By Friday, Feb 28 send answers to Exercises 8.2, 8.3, 9.2, and 9.3 from the book to morgan@icsi.berkeley.edu with subject line HOMEWORK #4.

Exercises repeated here:

8.2 George has designed a classifier that can perfectly distinguish between basketball players and researchers for every example in the training set. Martha has designed a classifier that makes some errors in the training set classification. However, Martha insists that hers is better. How can she be right? In other words, what are some potential pitfalls in the development of a classifier given a training set?

8.3 Assuming that one is willing to use an infinite number of training examples (and take an infinite amount of time for classification), would it be possible to do perfect classification of speech utterances given all possible waveforms?

9.2 The heights and weights of basketball players and speech researchers are vector quantized so that there are 16 different possible reference indices i corresponding to (height, weight) pairs. A training set is provided that has the height and weight and occupation of 1000 people, 500 from each occupation. How would you assign them to reference indices? Given a chosen approach for this, how would you estimate the discrete densities for the likelihoods P(i | occupation)? How would you estimate the posteriors P(occupation | i)? How would you estimate the priors P(occupation) and P(i)?
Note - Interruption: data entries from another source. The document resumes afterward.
theorem fencePerformed_of_all {s : State} {d : DrillRef} {w : DWord} {x : Drill} (h : s.allPerformed d x = true) : fencePerformed s d w x = true := by
  have none : x.unperformed = [] := List.isEmpty_iff.1 (Bool.and_eq_true_iff.1 h).1
  rw [fencePerformed, h, Drill.addsPerformed, none]
  simp

theorem fencePerformed_of_adds {s : State} {d : DrillRef} {w : DWord} {x : Drill} (hs : iModBits w 10 9 = 0) (hg : x.g1 = false)
    (h : ∀ u ∈ x.unperformed, iCls u.word ≠ 6) : fencePerformed s d w x = true := by
  rw [fencePerformed, if_neg (by simp [hs, hg]), Drill.addsPerformed, List.all_eq_true]
  exact fun u hu => decide_eq_true (h u hu)

theorem fenceCompletesOncePerformed : Claim.FenceCompletesOncePerformed := by
  refine ⟨fun s d f x p act h hk hs hp => ?held, fun s d f x p act h hdone => ?done⟩
  case held =>
    refine exec_of_held (coll := false) h nofun (exec_mfence d f s) (if_pos ⟨hk, ?_⟩)
    rw [fencePerformed, if_pos (by simp [hs]), hp]
    rfl
  case done =>
    obtain ⟨-, hcur, -⟩ := id h
    have goes : ¬ (iModBits f.word 8 7 ≠ 1 ∧ (!fencePerformed s d f.word x) = true) := by
      rintro ⟨hk, hn⟩
      have performed : fencePerformed s d f.word x = true := by
        obtain hall | hacq | ⟨hs, hg, hadds⟩ := hdone
        · exact fencePerformed_of_all hall
        · exact absurd hacq hk
        · exact fencePerformed_of_adds hs hg hadds
      rw [performed] at hn
      cases hn
    refine ⟨fun keeps => onlyGoesOn_of_body h (exec_mfence d f s) ?_, fun drops => ?_⟩
    · exact (if_neg goes).trans (by rw [if_neg keeps])
    · have he := exec_of_body (coll := false) h nofun (exec_mfence d f s) ((if_neg goes).trans (by rw [if_pos drops]))
      have core : ((dropHostLines s d).setDrill d x.retire).core d.slice =
          { s.core d.slice with hostLines := [], drills := Machine.insert (s.core d.slice).drills (slotKey d) x.retire } := by
        rw [core_setDrill, dropHostLines, State.core_modCore]
      obtain ⟨m, metered⟩ := meter_core ((dropHostLines s d).setDrill d x.retire) d.slice 2 1 d.slice
      refine ⟨_, x.retire, he, (meter_drill? _ _ _ _ _).trans (drill?_setDrill_same _ _ _), ⟨x.retire_g, x.retire_p, x.retire_u⟩,
        (x.retire_goes p hcur).1, by rw [metered, core], State.meter_mem _ _ _ _, by rw [metered, core]⟩

/-! ## Tally counters (R194, R196) -/

theorem tallyOf?_of_own {s : State} {d : DrillRef} {x : Drill} {ut : Word} (h : OwnTally s d x ut) :
    s.tallyOf? d x ut = some ((s.core d.slice).tally ut.toNat) := by
  obtain ⟨hlt, howner⟩ := h
  rw [State.tallyOf?, Nat.mod_eq_of_lt hlt]
  exact if_pos ⟨hlt, howner⟩

theorem tallyReached_iff {v t : Word} : tallyReached v t = true ↔ reached v t := decide_eq_true_iff

/-- TWAIT of a counter that the drill's context owns. -/
def twaitBody (d : DrillRef) (f : Fetched) (s : State) (x : Drill) (p : Path) (act : DWord) : Option State :=
  match s.tallyOf? d x (x.srcA f.word 0) with
  | none => some (s.park d .notMapped act ((x.srcA f.word 0).setWidth 64) f.word)
  | some t =>
    if tallyReached t.value (x.srcB f.word 0) then some (s.setDrill d x.retire)
    else some (s.setDrill d (x.waitAt p.mask p.pc (.tally (x.srcA f.word 0).toNat (x.srcB f.word 0))).runLowest)

theorem exec_twait (d : DrillRef) (f : Fetched) (s : State) : Machine.exec (.twait d f) s = .next (s.issue d f 0x8 0x00 false (twaitBody d f s)) := rfl

def tpollBody (d : DrillRef) (f : Fetched) (s : State) (x : Drill) (_ : Path) (act : DWord) : Option State :=
  match s.tallyOf? d x (x.srcA f.word 0) with
  | none => some (s.park d .notMapped act ((x.srcA f.word 0).setWidth 64) f.word)
  | some t => some (s.setDrill d (x.writePred f.word act fun _ => tallyReached t.value (x.srcB f.word 0)).retire)

theorem exec_tpoll (d : DrillRef) (f : Fetched) (s : State) : Machine.exec (.tpoll d f) s = .next (s.issue d f 0x8 0x01 false (tpollBody d f s)) := rfl

def treadBody (d : DrillRef) (f : Fetched) (s : State) (x : Drill) (_ : Path) (act : DWord) : Option State :=
  match s.tallyOf? d x (x.srcA f.word 0) with
  | none => some (s.park d .notMapped act ((x.srcA f.word 0).setWidth 64) f.word)
  | some t => some (s.setDrill d (x.setU (iDst f.word) t.value).retire)

theorem exec_tread (d : DrillRef) (f : Fetched) (s : State) : Machine.exec (.tread d f) s = .next (s.issue d f 0x8 0x02 false (treadBody d f s)) := rfl

/-- The row of TREAD: a drill-uniform destination. -/
theorem tread_uniform {w : DWord} (hc : iCls w = 0x8) (ho : iOp w = 0x02) (hl : legalWord w = true) : iDU w = true := by
  have row : ∃ sp, opSpec w = some sp ∧ sp.dst = .ureg 1 := by
    unfold opSpec; rw [hc, ho]; exact ⟨_, rfl, rfl⟩
  obtain ⟨sp, hs, hd⟩ := row
  exact iDU_of_ureg_dst hl hs hd

theorem tallyWaitsFollowTheSignedComparison : Claim.TallyWaitsFollowTheSignedComparison := by
  refine ⟨fun s d f x p act h own => ⟨fun hr => ?reached, fun hr => ?blocked⟩, fun s d f x p act h own => ?poll, fun s d f x p act h own => ?read⟩
  case reached =>
    refine onlyGoesOn_of_body h (exec_twait d f s) ?_
    rw [twaitBody, tallyOf?_of_own own]
    exact if_pos (tallyReached_iff.2 hr)
  case blocked =>
    refine blocks_of_body h (exec_twait d f s) ?_ nofun
    rw [twaitBody, tallyOf?_of_own own]
    exact if_neg fun hn => hr (tallyReached_iff.1 hn)
  case poll =>
    refine polls_of_body h (exec_tpoll d f s) ?_
    rw [tpollBody, tallyOf?_of_own own]
    rfl
  case read =>
    obtain ⟨-, -, -, -, -, -, hcls, hop, -, -, hlegal, -⟩ := id h
    refine ⟨_, _, exec_tread d f s, goesOn_of_body h (z := x.setU (iDst f.word) _) ?_ rfl,
      wrote_retire (wrote_setU (tread_uniform hcls hop hlegal) act x _)⟩
    rw [treadBody, tallyOf?_of_own own]

/-! ## Lock waits (R125) -/

/-- Rotation leaves a waiting path among the others. -/
theorem mem_rotate {y : Drill} {r : Path} (hc : y.cur = none) (hr : r ∈ y.paths) (hw : r.wait ≠ .runnable) : r ∈ y.rotate.paths := by
  rw [Drill.rotate, hc]
  dsimp only
  split
  · next q hq =>
    rw [Drill.run, shelve_of_none hc]
    exact mem_removeFirst hr (by simp [runnable_of_longestWaiting hq, hw])
  · exact hr

/-- The device sector that a place lies in. -/
def devSector : Place → Option Nat
  | .dev _ n _ => some n
  | _ => none

theorem devSector_devAcc (x : Drill) (w : DWord) (y : Nat → Xlat) (n : Nat → Nat) (ts : List Nat) :
    (ts.map fun k => (devAcc x w y n k, devPlace x w y n k)).filterMap (fun e => devSector e.2) = ts.map n := by
  rw [List.filterMap_map, ← List.filterMap_eq_map]
  rfl

/-- LWAIT once it is issued. -/
def lwaitBody (d : DrillRef) (f : Fetched) (s : State) (x : Drill) (_ : Path) (act : DWord) : Option State :=
  let as := s.accs x f.word (threads act) 4 false false
  match pickTrap (accTraps as) with
  | some (t, mask, a) => some (s.park d t mask a f.word)
  | none =>
    let ps := accPlaces as
    if accHeld as ∨ s.tracked d.slice (ps.flatMap fun e => e.2.span e.1.addr 4) [] then none
    else
      match s.hostLoads d x 4 false ps with
      | none => none
      | some (s, got) =>
        let due := distinct (ps.filterMap fun e => devSector e.2)
        let m : MemWait := { word := f.word, active := act, due := due, got := got, bad := [],
                             watch := distinct (ps.map fun e => s.watchKey x e.2), woken := false }
        some ((s.setDrill d { (s.drill? d).getD x with mem := some m }).memPump d)

theorem exec_lwait {d : DrillRef} {f : Fetched} {s : State} {x : Drill} (hx : s.drill? d = some x) (hm : x.mem = none) :
    Machine.exec (.lwait d f) s = .next (s.issue d f 0x9 0x00 false (lwaitBody d f s)) := by
  have idle : (s.drill? d).bind (·.mem) = none := by rw [hx]; exact hm
  rw [show Machine.exec (.lwait d f) s = execLwait d f s from rfl, execLwait, idle]
  rfl

/-- What LWAIT awaits: the sectors of its words. -/
def lwaitDue (w act : DWord) (n : Nat → Nat) : MemWait :=
  { word := w, active := act, due := distinct ((threads act).map n), got := [], bad := [], watch := distinct ((threads act).map n), woken := false }

/-- The threads of an LWAIT that read one sector. -/
def sharers (act : DWord) (n : Nat → Nat) (key : Nat) : List Nat := (threads act).filter fun k => decide (n k = key)

theorem mem_sharers {act : DWord} {n : Nat → Nat} {key k : Nat} : k ∈ sharers act n key ↔ k ∈ threads act ∧ n k = key := by simp [sharers]

theorem lwait_mine (x : Drill) (w act : DWord) (y : Nat → Xlat) (n : Nat → Nat) (key : Nat) :
    ((threads act).map fun k => (devAcc x w y n k, devPlace x w y n k)).filter (fun e => decide (e.2.key = key)) =
      (sharers act n key).map fun k => (devAcc x w y n k, devPlace x w y n k) := by
  rw [List.filter_map]
  rfl

section
variable {s : State} {d : DrillRef} {x : Drill} {w act : DWord} {y : Nat → Xlat} {n : Nat → Nat} {l : Nat → CLine} (h : LwaitFine s d x w act y n l)
include h

theorem lwait_accs : s.accs x w (threads act) 4 false false = (threads act).map (devAcc x w y n) := by
  obtain ⟨-, -, -, fine⟩ := h
  exact accs_eq_devAcc x w y n _ (fun k hk => (fine k hk).1) fun k hk => (fine k hk).2.1

theorem lwait_body {f : Fetched} (hf : f.word = w) (hx : s.drill? d = some x) (p : Path) :
    lwaitBody d f s x p act = some ((s.setDrill d (waiting x (lwaitDue w act n))).memPump d) := by
  subst hf
  have free : ¬ (accHeld ((threads act).map (devAcc x f.word y n)) = true ∨ s.tracked d.slice
      (((threads act).map fun k => (devAcc x f.word y n k, devPlace x f.word y n k)).flatMap fun e => e.2.span e.1.addr 4) [] = true) := by
    obtain ⟨hq, hxf, hc, -⟩ := id h
    simp [accHeld_devAcc, tracked_of_idle hq hxf hc]
  rw [lwaitBody, lwait_accs h, accTraps_devAcc, accPlaces_devAcc]
  simp only [pickTrap, lowestTrap, if_neg free, hostLoads_devAcc, devSector_devAcc, hx, List.map_map]
  rfl
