-- ==== Sys2Proof/Word.lean ====
section
/-! DEFINITION. The byte, and the fixed-length table by which the model holds "one per lane", "one per leg",
"one per port". -/

namespace Sys2Proof

/-- One byte of the record space or of a bus transaction. -/
abbrev Byte := BitVec 8

/-- A table of exactly `n` entries, numbered from 0. -/
structure Tab (n : Nat) (α : Type) where
  list : List α
  length_eq : list.length = n
  deriving DecidableEq, Repr

/-- Entry `i` of a table. -/
def Tab.get {n : Nat} {α : Type} (t : Tab n α) (i : Fin n) : α :=
  t.list[i.val]'(by rw [t.length_eq]; exact i.isLt)

/-- The table with entry `i` replaced. -/
def Tab.set {n : Nat} {α : Type} (t : Tab n α) (i : Fin n) (x : α) : Tab n α :=
  ⟨t.list.set i.val x, by rw [List.length_set, t.length_eq]⟩

/-- The table whose entry `i` is `f i`. -/
def Tab.ofFn {n : Nat} {α : Type} (f : Fin n → α) : Tab n α :=
  ⟨List.ofFn f, List.length_ofFn⟩

/-- The table whose entries are all `x`. -/
def Tab.fill (n : Nat) {α : Type} (x : α) : Tab n α :=
  ⟨List.replicate n x, List.length_replicate⟩

/-- The table with `f` applied to entry `i`. -/
def Tab.modify {n : Nat} {α : Type} (t : Tab n α) (i : Fin n) (f : α → α) : Tab n α :=
  t.set i (f (t.get i))

/-- The table with every entry rewritten from its number and its value. -/
def Tab.mapIdx {n : Nat} {α β : Type} (t : Tab n α) (f : Fin n → α → β) : Tab n β :=
  Tab.ofFn fun i => f i (t.get i)

/-- The numbers of a table's entries, in order. -/
def Tab.indices (n : Nat) : List (Fin n) := List.ofFn id

end Sys2Proof
end

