/-- A write stop that issues an action of the fourteen. -/
def issueAction (s : State) (p : PortId) (a : Action) (args : ActionArgs) (later : BitVec 8) : State :=
  issueCode s p (byte a.code) args later

/-! ## The ends of parts (R162, R165, R167) -/

/-- The end of a write part: the buffer is taken if it holds a byte, and emptied (R166, R167). -/
def endWritePart (s : State) (p : PortId) (later : BitVec 8) : State :=
  let b := (s.port p).buffer
  let s' := match b.block with
    | some block => writeStop s p block b later
    | none => s
  s'.setPort p { s'.port p with phase := .idle, buffer := HoldingBuffer.empty, line := .released }

/-- The port status after a read part that sent a byte of a refused group (R180). -/
def PortStatus.afterRefusedRead (st : PortStatus) : PortStatus :=
  { st with last := .refused, refused := raiseStatus st.refused 1 }

/-- The end of a read part: the snapshot is dropped, a byte of a refused group is recorded, and the phase moves on (R165,
R180). -/
def endReadPart (s : State) (p : PortId) (phase : PortPhase) : State :=
  let x := s.port p
  let st := if x.sentRefused then x.status.afterRefusedRead else x.status
  engineEvent s
    (s.setPort p { x with phase := phase, snapshot := none, sentRefused := false, line := .released, status := st })

/-- The part under way at a port, if any, ends (R162: "any but IDLE | stop or repeated start"). -/
def endPart (s : State) (p : PortId) : State :=
  match (s.port p).phase with
  | .idle => s
  | .reading => endReadPart s p .idle
  | .readEnded => endReadPart s p .idle
  | _ => endWritePart s p 0

end Sys2Proof.Machine
end

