-- ==== Sys2Proof/Machine/TimerEvents.lean ====
section
/-! DEFINITION. The expiries of the timers and the end of a scan window (sections 2.2, 4.6, 5.1, 5.4, 6.2). A timer that is
stopped does not expire: its expiry then has no effect (log 1, log 21). -/

namespace Sys2Proof.Machine

/-- Rewrite one side of a lane. -/
def State.modifyHalf (s : State) (i : LaneId) (d : Side) (f : Half → Half) : State :=
  s.setLane i ((s.lane i).setHalf d (f ((s.lane i).half d)))

/-- One side of a lane. -/
def State.half (s : State) (i : LaneId) (d : Side) : Half := (s.lane i).half d

/-- T_acquire stops. -/
def Half.stopAcquire (h : Half) : Half := { h with seg := { h.seg with tAcquire := none } }

/-- T_tune stops. -/
def Half.stopTune (h : Half) : Half := { h with seg := { h.seg with tTune := none } }

/-- T_reply stops. -/
def Half.stopReply (h : Half) : Half := { h with req := { h.req with tReply := none } }

/-- T_settle stops. -/
def Half.stopSettle (h : Half) : Half := { h with search := { h.search with tSettle := none } }

/-- T_ACQUIRE_EXPIRY (R33, R37). -/
def execTAcquireExpiry (i : LaneId) (d : Side) (s : State) : Host.Outcome State Fault Refusal :=
  match (s.half i d).seg.tAcquire with
  | none => .next s
  | some _ => .next (engineEvent s ((s.modifyHalf i d Half.stopAcquire).failSegment i d .acquireTimeout))

/-- T_RELOCK_EXPIRY: as loss of signal (R36, R48). -/
def execTRelockExpiry (i : LaneId) (d : Side) (s : State) : Host.Outcome State Fault Refusal :=
  match (s.half i d).seg.tRelock with
  | none => .next s
  | some _ => .next (engineEvent s ((s.modifyHalf i d Half.stopRelock).lineLoss i d))

/-- T_TUNE_EXPIRY (R34, R37). -/
def execTTuneExpiry (i : LaneId) (d : Side) (s : State) : Host.Outcome State Fault Refusal :=
  match (s.half i d).seg.tTune with
  | none => .next s
  | some _ => .next (engineEvent s ((s.modifyHalf i d Half.stopTune).failSegment i d .tuneTimeout))

/-- T_REPLY_EXPIRY (R95, R37). -/
def execTReplyExpiry (i : LaneId) (d : Side) (s : State) : Host.Outcome State Fault Refusal :=
  match (s.half i d).req.tReply with
  | none => .next s
  | some _ => .next (engineEvent s ((s.modifyHalf i d Half.stopReply).failSegment i d .replyTimeout))

/-- T_SETTLE_EXPIRY: the search requests a SEARCH scan (R117, R121, R104). -/
def execTSettleExpiry (i : LaneId) (d : Side) (s : State) : Host.Outcome State Fault Refusal :=
  match (s.half i d).search.tSettle with
  | none => .next s
  | some _ =>
    .next (engineEvent s (s.applyOut i d ((s.half i d).stopSettle.requestSearchScan (s.ctx i d))))

/-- T_QUIET_EXPIRY: a lane in WAIT enters TRAIN fresh with fc unchanged (R45). -/
def execTQuietExpiry (i : LaneId) (s : State) : Host.Outcome State Fault Refusal :=
  if (s.lane i).state = .wait ∧ (s.lane i).tQuiet.isSome = true then
    .next (engineEvent s (s.moveLane i fun l => l.trainFresh (s.legConfig i)))
  else .next s

/-- The watch requests a scan of one receiver of a lane in CARRY (R133). -/
def State.watchReceiver (s : State) (i : LaneId) (d : Side) : State :=
  if (s.lane i).state = .carry then s.applyOut i d ((s.half i d).requestWatchScan (s.ctx i d)) else s

/-- The watch requests a scan of both receivers of a lane in CARRY (R133). -/
def State.watchLane (s : State) (i : LaneId) : State := (s.watchReceiver i .S).watchReceiver i .C

/-- WATCH_PERIOD_EXPIRY: every receiver of every lane in CARRY is asked to scan, and the timer starts again with P_watch as
it stands (R132, R133). -/
def execWatchPeriodExpiry (s : State) : Host.Outcome State Fault Refusal :=
  match s.watchTimer with
  | none => .next s
  | some _ =>
    .next (engineEvent s
      ((Tab.indices 8).foldl State.watchLane { s with watchTimer := some s.periodMs }))

/-- SCAN_WINDOW_END: the running window of the scan in flight ends with a count of disagreements (R105). Without a scan in
flight, or without lock, no window runs (log 14, log 21). -/
def execScanWindowEnd (i : LaneId) (d : Side) (count : Nat) (s : State) : Host.Outcome State Fault Refusal :=
  if (s.half i d).scan.inFlight.isSome = true ∧ s.locked i d = true then
    .next (engineEvent s (s.applyOut i d ((s.half i d).windowEnd (s.ctx i d) count)))
  else .next s

end Sys2Proof.Machine
end

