-- ==== Sys2Proof/Certificates/Slice0/Obligations.lean ====
section
/-! DEFINITION. The statements for the provers, one definition each. OBLIGATIONS.json gives their titles and sources. -/

open Sys2Proof Sys2Proof.Machine

/-! ## The queue -/

/-- A step takes the command at the front of the queue and runs it with the queue's rest; an empty queue idles (log 1).
-/
def Obligations.StepTakesTheFrontCommand : Prop :=
  ∀ (c : Instr) (s : State),
    Machine.step { s with pending := c :: s.pending } = exec c s ∧
    Machine.step { s with pending := [] } = .next { s with pending := [] }

/-- Every command completes, and none touches the queue. That a command which the state does not admit has no effect is
the model's reading (log 21). -/
def Obligations.CommandsLeaveTheQueueAlone : Prop :=
  ∀ (c : Instr) (s : State), ∃ t, exec c s = .next t ∧ t.pending = s.pending

/-! ## Reset and start-up -/

/-- Every law that the later statements carry through a step holds right after reset. The configuration it holds is the
model's choice (log 5). -/
def Obligations.LawsHoldAtReset : Prop :=
  State.reset.settingLaw ∧ State.reset.laneLaw ∧ State.reset.segmentLaw ∧ State.reset.detectLaw ∧ State.reset.legLaw ∧
    State.reset.bitmapLaw ∧ State.reset.bufferLaw ∧ State.reset.counterLaw ∧ State.reset.configLaw ∧
    State.reset.policyLaw ∧ State.reset.readingLaw ∧ State.reset.wiringLaw ∧ State.reset.mapLaw ∧
    State.reset.handedLaw

/-- The values the manual gives for power-on stand in `State.reset` (R28, R31, R54, R76, R87, R91, R94, R100, R102,
R103, R129, R130, R143, R173, R181, R182). POWER_ON and SWITCH_RESET_ASSERTED put every block at the values of
`State.reset`, in LOADING; a load runs after power-on exactly if the switch reset line is released, and none while it is
asserted (R187). The queue, the reset lines' levels and the receivers' signal and lock belong to the outside (log 4, log
7), and the store keeps its image (log 38). SWITCH_RESET_RELEASED begins a load. The values of `State.reset` that the
manual does not give are the model's (log 5, log 36). -/
def Obligations.ResetsClearThePart : Prop :=
  (State.reset.part = .loading ∧ State.reset.faultCause = .none ∧ State.reset.freeze = false ∧
    State.reset.watchTimer = none ∧
    (∀ k : LegId, State.reset.legState.get k = .disabled ∧
      State.reset.busy.get k = ⟨false, false, false, false⟩) ∧
    (∀ i : LaneId, let l := State.reset.lane i;
      l.state = .off ∧ l.hold = ⟨false, false, false⟩ ∧ l.fc = 0 ∧ l.trainings = 0 ∧ l.failures = 0 ∧ l.drops = 0 ∧
        l.retrains = 0 ∧ l.tQuiet = none) ∧
    (∀ (i : LaneId) (e : Bool), let h := State.reset.half i (if e then .S else .C);
      h.seg.state = .idle ∧ h.seg.own = 0 ∧ h.seg.partner = none ∧ h.seg.reason = .none ∧
        h.seg.polaritySuspect = false ∧ h.seg.marginal = false ∧ h.seg.tAcquire = none ∧ h.seg.tRelock = none ∧
        h.seg.tTune = none ∧ h.seg.synchronised = false ∧ h.seg.finalFom = none ∧ h.tx = ⟨presetSetting 0, []⟩ ∧
        h.resp.lastTag = none ∧ h.req.outstanding = none ∧ h.req.nextTag = 0 ∧ h.search.phase = .none ∧
        h.scan.inFlight = none ∧ h.scan.count = 0 ∧ h.watch = ⟨none, false, 0⟩ ∧ h.frameErrors = 0 ∧
        h.watchAlarms = 0) ∧
    (∀ p : PortId, let x := State.reset.port p;
      x.phase = .idle ∧ x.pointer = 0 ∧ x.buffer = ⟨none, []⟩ ∧ x.status = ⟨.ok, 0, 0, 0, none⟩ ∧
        x.action.code = 0 ∧ x.action.overall = .none ∧ x.bitmap = 0 ∧ x.mask = 0)) ∧
  ∀ (s : State) (line : Bool) (legLines : Tab 4 Bool),
    exec (.powerOn line legLines) s = .next
      { State.reset with
        pending := s.pending, store := s.store, loadRunning := !line, switchLine := line, legLines := legLines,
        cRx := s.cRx, sRx := s.sRx } ∧
    exec .switchResetAsserted s = .next
      { State.reset with
        pending := s.pending, store := s.store, loadRunning := false, switchLine := true, legLines := s.legLines,
        cRx := s.cRx, sRx := s.sRx } ∧
    (s.switchLine = true → exec .switchResetReleased s = .next { s with switchLine := false, loadRunning := true })
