-- ==== Sys2Proof/Laws/Load.lean ====
section
/-! SUPPORT. The image load: what the Image Loader finds, and everything the completion of a load can do (R186, R187). -/

namespace Sys2Proof.Machine

/-- A check that does not match, whatever the wiring record (R186). -/
theorem imageCause_check {img : FactoryImage} (h : imageCheck (imageBytes img) ≠ img.check) : imageCause img = .check := by
  unfold imageCause
  rw [if_pos h]

/-- A check that matches and an invalid wiring record (R186). -/
theorem imageCause_wiring {img : FactoryImage} (h : imageCheck (imageBytes img) = img.check)
    (hw : wiringValid img.wiring = false) : imageCause img = .wiring := by
  unfold imageCause
  rw [if_neg (not_not.mpr h), if_pos hw]

/-- A good image (R186). -/
theorem imageCause_none {img : FactoryImage} (h : imageCheck (imageBytes img) = img.check)
    (hw : wiringValid img.wiring = true) : imageCause img = .none := by
  unfold imageCause
  rw [if_neg (not_not.mpr h), if_neg (by simp [hw])]

/-- IMAGE_LOAD_COMPLETE while a load runs: the store holds the image found, and the load ends by what the Image Loader finds
in it (R187). -/
theorem execImageLoadComplete_running {s : State} (found : Option FactoryImage) (hp : s.part = .loading)
    (hl : s.loadRunning = true) :
    exec (.imageLoadComplete found) s = .next (State.completeLoad { s with store := found.getD s.store }) := by
  show execImageLoadComplete found s = _
  unfold execImageLoadComplete
  rw [if_pos ⟨hp, hl⟩]

/-- IMAGE_LOAD_COMPLETE while no load runs has no effect (log 21). -/
theorem execImageLoadComplete_idle {s : State} (found : Option FactoryImage)
    (h : ¬ (s.part = .loading ∧ s.loadRunning = true)) : exec (.imageLoadComplete found) s = .next s := by
  show execImageLoadComplete found s = _
  unfold execImageLoadComplete
  rw [if_neg h]

/-- The end of a load, by the fault cause (R187, R188). -/
theorem completeLoad_eq (s : State) :
    s.completeLoad = if imageCause s.store = .none then s.loadGood s.store
      else s.loadBad s.store (imageCause s.store) := by
  unfold State.completeLoad
  split <;> simp_all

/-- No image replaces the store as a load ends. -/
@[simp] theorem completeLoad_store (s : State) : s.completeLoad.store = s.store := by
  rw [completeLoad_eq]
  split
  · unfold State.loadGood State.installProfile
    dsimp only
    split <;> rfl
  · rfl

end Sys2Proof.Machine
end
9.3 A Bayes decision rule is the optimum (minimum error) strategy. Suppose that Albert uses a Bayes classifier and estimates the probabilities by using a Gaussian parametric form for the estimator. Beth is working on the same problem and claims to get a better result without even using explicitly statistical methods. Can you think of any reason that Beth could be right?